I didn’t know how many days I had been asleep. I opened my blood-crusted eyes and lifted my head too quick. I vomited yellow bile and red mucous, and gasped for something more to push out of my guts. And then I slept again, for days perhaps. I woke up too weak to do anything but crawl on the floor towards my stale bread, more alive than me, writhing with maggots burrowed deep within. I crawled to the plate and felt the millipede skeletons crackle beneath my knees and shatter like glass beneath my palm. I ate every crumb of bread I could and lay back down.

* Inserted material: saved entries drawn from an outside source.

-- ==== Sys2Proof/Proofs/ParserFlow.lean ====
section
/-! PROOFS. The rows of a parser engine that reach its head, the emitted points and the program's flow, and the parser faults (R52, R57-R62). -/

namespace Sys2Proof.Machine

variable {s : State} {e : Fin 16} {op : Nat} {w : BitVec 27}

/-! Heads. -/

@[simp] theorem State.head_modHead (s : State) (p : Fin 8) (f : Head → Head) : (s.modHead p f).head p = f (s.head p) := State.modHead_same ..

/-- An update that leaves the head as it is changes nothing. -/
theorem State.modHead_id {p : Fin 8} {f : Head → Head} (h : f (s.head p) = s.head p) : s.modHead p f = s := by
  have : s.ing.heads.set p (f s.ing.heads[p]) = s.ing.heads := by
    rw [show f s.ing.heads[p] = s.ing.heads[p] from h]
    exact Vector.set_getElem_self ..
  unfold State.modHead
  rw [this]

@[simp] theorem State.engine_modHead (s : State) (p : Fin 8) (f : Head → Head) (e : Fin 16) : (s.modHead p f).engine e = s.engine e := rfl
@[simp] theorem State.head_modEngine (s : State) (e : Fin 16) (f : Engine → Engine) (p : Fin 8) : (s.modEngine e f).head p = s.head p := rfl
@[simp] theorem State.num_modEngine (s : State) (e : Fin 16) (f : Engine → Engine) (k : Nat) : (s.modEngine e f).num k = s.num k := rfl
@[simp] theorem State.engine_bump (s : State) (k n : Nat) (e : Fin 16) : (s.bump k n).engine e = s.engine e := rfl

/-- RNG counts the range, among the near ones where it is below the limit (R52). -/
theorem execPrsRng_counts (h : s.parsesOn e 0x0B w) : ∃ t, execPrsRng e w s = .next t ∧
    (t.head (s.engine e).port).total = (s.head (s.engine e).port).total + 1 ∧
    (t.head (s.engine e).port).near = (s.head (s.engine e).port).near +
      (if ((s.engine e).reg (regNo w 23)).toNat < s.num (od 0x3000 7) then 1 else 0) := by
  refine ⟨_, next_congr (State.parse_goesOn h rfl (by simp)), ?_⟩
  simp only [State.head_modEngine, State.head_modHead, State.num_modEngine]
  by_cases hn : ((s.engine e).reg (regNo w 23)).toNat < s.num (od 0x3000 7)
  · simp [hn]
  · simp [hn]

/-- PLS adds to the pulse estimate (R52). -/
theorem execPrsPls_adds (h : s.parsesOn e 0x0C w) : ∃ t, execPrsPls e w s = .next t ∧ t.num (portOd 0x3102 (s.engine e).port 2) =
    Od.counter (portOd 0x3102 (s.engine e).port 2)
      (s.num (portOd 0x3102 (s.engine e).port 2) + ((s.engine e).reg (regNo w 23)).toNat) :=
  ⟨_, next_congr (State.parse_goesOn h rfl (by simp)), State.num_bump ..⟩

I woke up, and yelled out to the guard. But there was still bread on my plate. I called to the man in the next room to see if he had been awake when the guards came in. I thought he was dead from the way he was brought in, but somehow I got a response. It was a simple but forceful tap that amplified both my hopes and my worst fears. I had been alone for so long. I was tired of counting. But when the tap came, I quaked. What if I was only given a taste of company? What if he were to die on me? What if whoever was behind that wall left, and then I was alone again? What if he can’t talk, or worse yet, he speaks another language? How could I survive if I knew there was someone who could offer their help, yet I couldn’t understand their words of consolation? If I could only receive gibberish in return for my cries of hunger or pain or loneliness, I would kill myself. I would bash my head into the wall. Over and over again until I either learned his language or I rid myself of it.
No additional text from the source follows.